Integrate[intc0, {u, 0, \[Pi]/2}, {x, 0, 2 \[Pi]}, {y, 0, 
  2 \[Pi]}] (* Mathematica error *)

(* Out[1120]= 0 *)

Which is oviously wrong!

We can find the correct result expanding the square root into a series and integrating term by term

Sum[Binomial[-(1/2), n] (-1)^n Cos[x - y]^n Sin[2 u]^n, {n, 
   0, \[Infinity]}] // FullSimplify

(* Out[1133]= 1/Sqrt[1 - Cos[x - y] Sin[2 u]] *)

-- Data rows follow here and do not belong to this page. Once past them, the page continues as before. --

-- ==== Sys2Proof/Machine/RegState.lean ====
section
/-! DEFINITION. The state of the power chain, the region regulators and the damper (chapters 12, 13 and 15). -/

namespace Sys2Proof.Machine

/-! Region regulators (chapter 13). -/

/-- REGION_STATE.STATE, in the order of its codes (R94). -/
inductive RegionMode where
  | powered | carried | gatedSpare | gatedRetired | dark
deriving DecidableEq, Repr

def RegionMode.code : RegionMode → Nat
  | .powered => 0 | .carried => 1 | .gatedSpare => 2 | .gatedRetired => 3 | .dark => 4

/-- A region that has a rail (R72, R81). -/
def RegionMode.railed : RegionMode → Bool
  | .powered | .carried => true
  | _ => false

/-- A bellows (R364, R373), in the order of the BELLOWS codes. -/
inductive Bellows where
  | full | releasing | recharging | off
deriving DecidableEq, Repr

def Bellows.code : Bellows → Nat
  | .full => 0 | .releasing => 1 | .recharging => 2 | .off => 3

/-- A ring command of a node (R368, R369): operation, sequence number, argument, slew code. -/
structure RingCmd where
  op : Nat
  seq : Nat
  arg : Nat
  slew : Nat
deriving DecidableEq, Repr

/-- A command the PTC awaits a response to (R370): its timeouts, whether it is the check of condition 4, its deadline in ns LT. -/
structure SentCmd where
  cmd : RingCmd
  timeouts : Nat
  check : Bool
  due : Nat
deriving DecidableEq, Repr

/-- A hint a region node holds for the flue (R374). -/
structure NodeHint where
  core : Nat
  level : Nat
  lead : Nat
  /-- the region's total of quarter cycles, and the rack time, at its issue (R132) -/
  since : Nat
  at_ : Nat
deriving DecidableEq, Repr

/-- A region: REGION_STATE, REG_SET, REG_TEL, the ring node, the rail, the clock and the levels (R94, R360 to R385, R420 to R424). -/
structure Region where
  mode : RegionMode
  cal : Bool
  regfail : Bool
  /-- REG_SET: set-point in force, target, slew, response code, sequence number, stored bias -/
  setpt : Nat
  target : Nat
  slew : Nat
  resp : Nat
  seq : Nat
  bias : Nat
  /-- the commands that await a response, the oldest first (R370) -/
  sent : List SentCmd
  /-- the node: last command accepted with its response frame once given, the SET, START or GATE still ramping, the UNTIE that waits -/
  nodeLast : Option RingCmd
  nodeResp : Option (BitVec 64)
  ramping : Option RingCmd
  untie : Option RingCmd
  /-- the output is enabled; opened by a failure; reference code; codes raised by pre-bias; every stage enabled by it (R371) -/
  enabled : Bool
  opened : Bool
  ref : Nat
  raised : Nat
  stages : Bool
  tie : Bool
  hold : Bool
  bellows : Bellows
  /-- REG_TEL -/
  vout : Nat
  iout : Nat
  temp : Nat
  telBellows : Bellows
  stale : Bool
  holds : Nat
  releases : Nat
  /-- FSEQ of the lane's last slot of the region as the PTC counts it -/
  fseq : Option Nat
  /-- the node's own frame count and the HOLD assertions of the period (R373) -/
  frames : Nat
  holdsNow : Nat
  /-- hints held for the region's four cores, and the core that the last hint delivered came from (R374) -/
  hints : List NodeHint
  hintTurn : Nat
  /-- the self-limit of a tied regulator (R617) -/
  limited : Bool
  /-- the condition of R375 the region itself detected, 0 for none -/
  cond : Nat
  /-- the clock code k of 0.60 GHz + 25 MHz × k, a change waiting for its boundary, the cap (R423, R424) -/
  clock : Nat
  nextClock : Option Nat
  cap : Nat
  /-- the thermal level (R424) -/
  therm : Nat
  /-- sum and count of the issue level over the beat so far (R423) -/
  levelSum : Nat
  levelN : Nat
  /-- quarter cycles of the region's clock since the last release on it (R110), and since the model's reset (R132, R133, R182) -/
  cyc : Nat
  quarters : Nat
  /-- the issue level in force in this cc (R110) -/
  levelNow : Nat
  /-- the clock change under way ends at this local time (R111), and the rack time before which no other begins (R209) -/
  changeTill : Nat
  changeNext : Nat
deriving DecidableEq, Repr

/-- R385, R423: the reset values; at INIT every region runs at F_MAX 42. -/
def Region.reset : Region :=
  { mode := .powered, cal := false, regfail := false, setpt := 0, target := 0, slew := 0, resp := 0,
    seq := 0, bias := 0, sent := [], nodeLast := none, nodeResp := none, ramping := none, untie := none,
    enabled := false, opened := false, ref := 0, raised := 0, stages := false, tie := false, hold := false, bellows := .off, vout := 0,
    iout := 0, temp := 0, telBellows := .off, stale := false, holds := 0, releases := 0, fseq := none, frames := 0, holdsNow := 0, hints := [], hintTurn := 0,
    limited := false, cond := 0, clock := 42, nextClock := none, cap := 42, therm := 16, levelSum := 0, levelN := 0, cyc := 0,
    quarters := 0, levelNow := 16, changeTill := 0, changeNext := 0 }

/-- A cluster: CLUSTER_STATE.STATE dark or not, the guard cap and its level (R94, R378, R380). -/
structure Cluster where
  dark : Bool
  guard : Bool
  level : Nat
deriving DecidableEq, Repr

def Cluster.reset : Cluster := { dark := false, guard := false, level := 16 }

/-- The set-point rings, the flue lanes and the calibration (R372, R374, R381 to R385). -/
structure RegSys where
  regions : Tbl Region
  clusters : Tbl Cluster
  calDays : Nat
  ringTo : Nat
  flueErr : Nat
  calRegion : Nat
  calActive : Bool
  /-- a calibration ordered by REG_CAL rather than automatic (R383, R485) -/
  calCmd : Bool
  /-- the region automatic calibration takes next -/
  calNext : Nat
  /-- the CAL frame that started the calibration (R369), and, once a cluster-mate has failed, the local time by which the calibrated
  regulator is back in its group (R384) -/
  calRing : Option RingCmd
  calDrop : Option Nat
  /-- rings declared broken, by die; flue lanes silent, 6 × die + cluster row, then the phases' four; when each last delivered a frame -/
  broken : Tbl Bool
  silent : Tbl Bool
  heardAt : Tbl Nat
  /-- local time at which a ring was declared broken (R474) -/
  brokenAt : Tbl Nat
deriving DecidableEq, Repr

def RegSys.reset : RegSys :=
  { regions := [], clusters := [], calDays := 7, ringTo := 0, flueErr := 0, calRegion := 0, calActive := false,
    calCmd := false, calNext := 0, calRing := none, calDrop := none, broken := [], silent := [], heardAt := [], brokenAt := [] }

/-! The power chain (chapter 12). -/

/-- PWR_RAIL (R359): STATE 0 OFF, 1 IN_WINDOW, 2 OUT_OF_WINDOW, 3 HELD. -/
structure Rail where
  mv : Nat
  cur : Nat
  state : Nat
  faults : Nat
  units : BitVec 8
deriving DecidableEq, Repr

def Rail.reset : Rail := { mv := 0, cur := 0, state := 0, faults := 0, units := 0#8 }

/-- The input stage and the rails (R347 to R359). -/
structure Power where
  closed : Bool
  /-- the bus at the connector in mV, the bus draw in W and current in 10 mA, as last measured (R358) -/
  busMv : Nat
  busCur : Nat
  rails : Tbl Rail
  etaR : Nat
  etaF : Nat
  etaP : Nat
  etaB : Nat
  auxW : Nat
  memBase : Nat
  memSpan : Nat
  linkBase : Nat
  linkSpan : Nat
  edgeBase : Nat
  edgeMem : Nat
  edgeLink : Nat
  idleA : Nat
  /-- written values of PWR_MODEL and PWR_MODEL_LOAD that wait for the next beat (R359) -/
  wait : Option (Nat × Nat)
deriving DecidableEq, Repr

/-- R359: the reset values; at the start of INIT the stage has closed on the bus (R350, R577). -/
def Power.reset : Power :=
  { closed := true, busMv := 50000, busCur := 0, rails := [], etaR := 880, etaF := 900, etaP := 890, etaB := 975, auxW := 18,
    memBase := 80, memSpan := 240, linkBase := 90, linkSpan := 40, edgeBase := 40, edgeMem := 35, edgeLink := 25, idleA := 8,
    wait := none }

/-! The draw budget and the damper (chapter 15). -/

/-- A point of a trajectory: ns RT and W (R431). -/
structure TrajPoint where
  rt : Nat
  w : Nat
deriving DecidableEq, Repr

/-- A dispatch trajectory (R431). -/
structure Traj where
  id : Nat
  points : List TrajPoint
deriving DecidableEq, Repr

/-- A TEL_FAST entry (R437). -/
structure TelFast where
  rt : BitVec 64
  meas : Nat
  tgt : Nat
  store : Int
  fwd : Nat
deriving DecidableEq, Repr

def TelFast.reset : TelFast := { rt := 0#64, meas := 0, tgt := 0, store := 0, fwd := 0 }

/-- Averages of a window (R438): mV, 10 mA, W, °C. -/
structure TelAvg where
  v : Nat
  i : Nat
  p : Nat
  t : Nat
deriving DecidableEq, Repr

def TelAvg.reset : TelAvg := { v := 0, i := 0, p := 0, t := 0 }

/-- Peaks held (R438): W, 10 mA, mV, °C. -/
structure Peaks where
  p : Nat
  i : Nat
  v : Nat
  t : Nat
deriving DecidableEq, Repr

def Peaks.reset : Peaks := { p := 0, i := 0, v := 0xFFFF, t := 0 }

/-- A hint that has reached the forecast (R428). -/
structure DueHint where
  region : Nat
  level : Nat
  at_ : Nat
deriving DecidableEq, Repr

/-- The draw budget, the damper, dispatch and telemetry (R414 to R439). Powers in mW where a name ends in Mw, else W. -/
structure Draw where
  ceiling : Nat
  floor : Nat
  ramp : Nat
  prio : Nat
  guard : Nat
  rampMw : Nat
  bind : Nat
  lag : Bool
  overDraw : Bool
  under : Bool
  brake : Bool
  distrust : Bool
  suspect : Bool
  limit : Nat
  /-- the last sample of DRAW_LIMIT was absent or invalid (R434) -/
  limitBad : Bool
  source : Nat
  overEvents : Nat
  fMax : Nat
  vfLo : Nat
  vfHi : Nat
  level0 : Nat
  level1 : Nat
  phiM : Nat
  phiL : Nat
  repaces : Nat
  pace : Nat
  /-- local time of the last cut and the last rise of a die's level, and since when every window held Ê ≤ 0.95 D (R421) -/
  cutAt : Tbl Nat
  riseAt : Tbl Nat
  quietFrom : Tbl Nat
  /-- compute allowance of each die in mW (R421), and the last estimate of each die in mW -/
  allowMw : Tbl Nat
  estDieMw : Tbl Nat
  estMw : Nat
  measMw : Nat
  chkMw : Nat
  distrusts : Nat
  /-- local times of the FORCED entries within the last 10 ms (R429) -/
  forced : List Nat
  /-- since when the estimate disagrees, or agrees; since when the sensor check disagrees, or agrees (R429, R430) -/
  disFrom : Option Nat
  agreeFrom : Option Nat
  senseFrom : Option Nat
  okFrom : Option Nat
  storeMw : Int
  traj : Option Traj
  pend : Option Traj
  refused : Nat
  /-- p_int averaged over the last 10 ms LT (R625), as samples of 1 ms -/
  intAvg : List Nat
  telLast : Nat
  telCount : Nat
  tel : Tbl TelFast
  avgMs : TelAvg
  avgS : TelAvg
  /-- the highest region temperature of the running 1 ms window -/
  tMax : Nat
  /-- the forward bus draw in mW and current in mA of the beat in force (R357) -/
  fwdBusMw : Int
  fwdBusMa : Int
  /-- sums of the running 1 s window and how many 1 ms windows it holds -/
  sumS : TelAvg
  nS : Nat
  peaks : Peaks
  /-- the rack's own peaks (R438, R574) -/
  rackPeaks : Peaks
  /-- hints that frames have brought to the die's forecast, until their instant: region, level, instant in ns RT (R428) -/
  hints : List DueHint
deriving DecidableEq, Repr

/-- R439: the reset values. -/
def Draw.reset : Draw :=
  { ceiling := 2400, floor := 200, ramp := 10, prio := 0, guard := 10, rampMw := 0, bind := 0, lag := false, overDraw := false,
    under := false, brake := false, distrust := false, suspect := false, limit := 600, limitBad := false, source := 0, overEvents := 0,
    fMax := 42, vfLo := 32, vfHi := 96, level0 := 16, level1 := 16, phiM := 8, phiL := 8, repaces := 0, pace := 256,
    cutAt := [], riseAt := [], quietFrom := [], allowMw := [], estDieMw := [], estMw := 0, measMw := 0, chkMw := 0,
    distrusts := 0, forced := [], disFrom := none, agreeFrom := none, senseFrom := none, okFrom := none, storeMw := 0,
    traj := none, pend := none, refused := 0, intAvg := [], telLast := 0, telCount := 0, tel := [],
    avgMs := TelAvg.reset, avgS := TelAvg.reset, tMax := 0, fwdBusMw := 0, fwdBusMa := 0, sumS := TelAvg.reset, nS := 0, peaks := Peaks.reset,
    rackPeaks := Peaks.reset, hints := [] }

end Sys2Proof.Machine
end

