-- ==== Sys2Proof/Machine/Ops.lean ====
section
/-! DEFINITION. The operations every command is made of: access to the parts of State, recorder records, interrupts, keep
registers, what a core sees of the module, frames and routes, and the end of a context. -/

namespace Sys2Proof.Machine

/-! Parts of the state. -/

def State.core (s : State) (k : Nat) : Core := Tbl.get Core.reset s.cores k
def State.setCore (s : State) (k : Nat) (c : Core) : State := { s with cores := Tbl.set Core.reset s.cores k c }
def State.modCore (s : State) (k : Nat) (f : Core → Core) : State := s.setCore k (f (s.core k))
/-- Every core of a list changed alike. -/
def State.modCores (s : State) (ks : List Nat) (f : Core → Core) : State := ks.foldl (fun a k => a.modCore k f) s

def State.slot (s : State) (n : Nat) : Slot := Tbl.get Slot.reset s.slots n
def State.setSlot (s : State) (n : Nat) (x : Slot) : State := { s with slots := Tbl.set Slot.reset s.slots n x }
def State.modSlot (s : State) (n : Nat) (f : Slot → Slot) : State := s.setSlot n (f (s.slot n))
/-- The slots that differ from their reset values; every other slot is FREE and untouched. -/
def State.liveSlots (s : State) : List Nat := s.slots.map Prod.fst

def State.part (s : State) (k : Nat) : Part := Tbl.get Part.reset s.parts k
def State.setPart (s : State) (k : Nat) (x : Part) : State := { s with parts := Tbl.set Part.reset s.parts k x }

def State.region (s : State) (i : Nat) : Region := Tbl.get Region.reset s.reg.regions i
def State.setRegion (s : State) (i : Nat) (x : Region) : State :=
  { s with reg := { s.reg with regions := Tbl.set Region.reset s.reg.regions i x } }
def State.modRegion (s : State) (i : Nat) (f : Region → Region) : State := s.setRegion i (f (s.region i))
def State.modRegions (s : State) (is : List Nat) (f : Region → Region) : State := is.foldl (fun a i => a.modRegion i f) s

def State.rail (s : State) (i : Nat) : Rail := Tbl.get Rail.reset s.pwr.rails i
def State.setRail (s : State) (i : Nat) (x : Rail) : State :=
  { s with pwr := { s.pwr with rails := Tbl.set Rail.reset s.pwr.rails i x } }
def State.modRail (s : State) (i : Nat) (f : Rail → Rail) : State := s.setRail i (f (s.rail i))

/-- A rail takes a STATE of R359. -/
def State.railState (s : State) (i x : Nat) : State := s.modRail i fun r => { r with state := x }

/-- R350, R354, R386: a rail comes into its window; a phase-fed one starts its phases. -/
def State.railUp (s : State) (i : Nat) : State :=
  let s := s.railState i 1
  match feedRail i with
  | some r => { s with feed := s.feed.startRail r }
  | none => s

/-- The rails take a STATE. -/
def State.railsState (s : State) (is : List Nat) (x : Nat) : State := is.foldl (fun a i => a.railState i x) s

def State.cluster (s : State) (j : Nat) : Cluster := Tbl.get Cluster.reset s.reg.clusters j
def State.setCluster (s : State) (j : Nat) (x : Cluster) : State :=
  { s with reg := { s.reg with clusters := Tbl.set Cluster.reset s.reg.clusters j x } }

def State.port (s : State) (p : Nat) : Port := Tbl.get Port.reset s.fab.ports p
def State.setPort (s : State) (p : Nat) (x : Port) : State :=
  { s with fab := { s.fab with ports := Tbl.set Port.reset s.fab.ports p x } }
def State.modPort (s : State) (p : Nat) (f : Port → Port) : State := s.setPort p (f (s.port p))

/-- Something leaves the module. -/
def State.emit (s : State) (o : Out) : State := { s with out := o :: s.out }

/-- An open value: the value is Config.freeNat of the counter, and the counter advances (log entry 1). -/
def State.draw1 (s : State) : Nat × State := (Config.freeNat s.free, { s with free := s.free + 1 })

/-- R524: the count of values of each TYPE is fixed; it is the most that a causing rule of the TYPE names (log entry 16). -/
def valueCount (ty : Nat) : Nat :=
  if ty = 0x080 then 15 else if ty = 0x061 then 4 else if ty = 0x052 then 5 else if ty = 0x050 || ty = 0x090 then 3
  else if ty = 0x012 || ty = 0x020 || ty = 0x030 || ty = 0x053 || ty = 0x060 || ty = 0x070 || ty = 0x062 then 2
  else if ty = 0x040 || ty = 0x051 || ty = 0x0A0 || ty = 0x011 then 1 else 0

/-- R522 to R527: an event is submitted to the recorder; a value that no rule names is open (log entry 16). -/
def State.recordValue (s : State) (ty i : Nat) : Nat := Config.recordValue s.recorder.nextSeq.toNat ty i
def State.record (s : State) (ty key : Nat) (vals : List Nat) : State :=
  let vs := vals ++ (List.range (valueCount ty - vals.length)).map fun i => s.recordValue ty (vals.length + i)
  { s with recorder := s.recorder.submit ty (BitVec.ofNat 64 key) (vs.map (BitVec.ofNat 64)) }

/-! Interrupts (R547, R548). -/

def HostIf.int (h : HostIf) (f : Nat) : IntBlock := Tbl.get IntBlock.reset h.ints f
def HostIf.setInt (h : HostIf) (f : Nat) (b : IntBlock) : HostIf := { h with ints := Tbl.set IntBlock.reset h.ints f b }

/-- R548: the vector of a cause, and the vectors a function has. -/
def IntBlock.vector (b : IntBlock) (k : Nat) : Nat := bits b.vec.toNat (4 * k + 3) (4 * k)
def vectorsOf (f : Nat) : Nat := if f = 0 then 16 else 4

/-- The per-vector mask of the MSI-X capability (R548). -/
def HostIf.vecMasked (h : HostIf) (f v : Nat) : Bool := (Tbl.get msixMasked h.msixTab (16 * f + v)).getLsbD 96

/-- The message of cause k of function f, unless its vector lies beyond the table (R548) or the link is down (R563, R598). A masked
vector stays pending. -/
def State.msix (s : State) (f k : Nat) : State :=
  let v := (s.host.int f).vector k
  if v < vectorsOf f ∧ s.host.perst = false ∧ s.tray.pwrReq = false then
    if s.host.vecMasked f v then { s with host := { s.host with msixPend := Tbl.set false s.host.msixPend (16 * f + v) true } }
    else s.emit (.msix f v)
  else s

/-- R547, R548: cause k is raised in the block of function f; the slot's bit is set for causes 1 and 2. -/
def State.raise (s : State) (f k : Nat) (slot : Option Nat) : State :=
  let b := s.host.int f
  let was := b.cause.getLsbD k
  let b' := { b with cause := b.cause ||| BitVec.ofNat 8 (2 ^ k),
                     slots := match slot with
                       | some n => Tbl.set false b.slots n true
                       | none => b.slots }
  let s' := { s with host := s.host.setInt f b' }
  if !was && !b.mask.getLsbD k then s'.msix f k else s'

/-- R547: causes 1 and 2 go to the physical function and to the slot's owner. -/
def State.raiseSlot (s : State) (k n : Nat) : State :=
  let s := s.raise 0 k (some n)
  let o := (s.slot n).owner.toNat
  if o = 0 then s else s.raise o k (some n)

/-! Keep registers (R541). -/

def State.keep (s : State) (off : Nat) : BitVec 64 := Tbl.get 0#64 s.host.keep off
def State.keepLimited (s : State) (off : Nat) : Bool := decide (200000 ≤ Tbl.get 0 s.host.keepCount off)

/-- A stored write of a keep register, or a KEEP_LIMIT record once its counter stands at 200,000. -/
def State.keepWrite (s : State) (off : Nat) (v : BitVec 64) : State :=
  if s.keepLimited off then s.record 0x006 off []
  else { s with host := { s.host with keep := Tbl.set 0#64 s.host.keep off v,
                                      keepCount := Tbl.update 0 s.host.keepCount off (· + 1) } }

Integrate[Binomial[-(1/2), n] (-1)^n Cos[x - y]^n Sin[2 u]^n, {u, 0, \[Pi]/2},
  Assumptions -> n > -1]

(* Out[1134]= ((-1)^n Sqrt[\[Pi]]
  Binomial[-(1/2), n] Cos[x - y]^n Gamma[(1 + n)/2])/(2 Gamma[1 + n/2])

The x and y integral is

Simplify[2 \[Pi] Integrate[ Cos[x]^n , {x, 0, 2 \[Pi]}], 
 n \[Element] Integers]

(* Out[1113]= -(((-2)^(1 + n) (1 + (-1)^n) \[Pi]^3)/(Gamma[1/2 - n/2]^2 Gamma[1 + n])) *)

And the sum becomes

Sum[-(((-2)^(1 + n) (1 + (-1)^n) \[Pi]^3)/(
   Gamma[1/2 - n/2]^2 Gamma[1 + n])) ((-1)^n Sqrt[\[Pi]]
    Binomial[-(1/2), n] Gamma[(1 + n)/2])/(2 Gamma[1 + n/2]), {n, 
  0, \[Infinity]}]

(* Out[1136]= (2 \[Pi]^4)/(Gamma[5/8]^2 Gamma[7/8]^2) *)

% // N

(* Out[1137]= 79.7335 *)

Q.E.D.

My original post

This is not a solution but a clarification of my statement of the comment. The next step to be done is to show that the integral is divergent so that a numerical treatment is ruled out.

There is an inconsistency in the OP: the integrand in the definition of F(k) differs from the integrand used in NIntegrate. Here we calculate the correct Expression of the Integrand.

Let us write down the twofold two-dimensional integral step by step.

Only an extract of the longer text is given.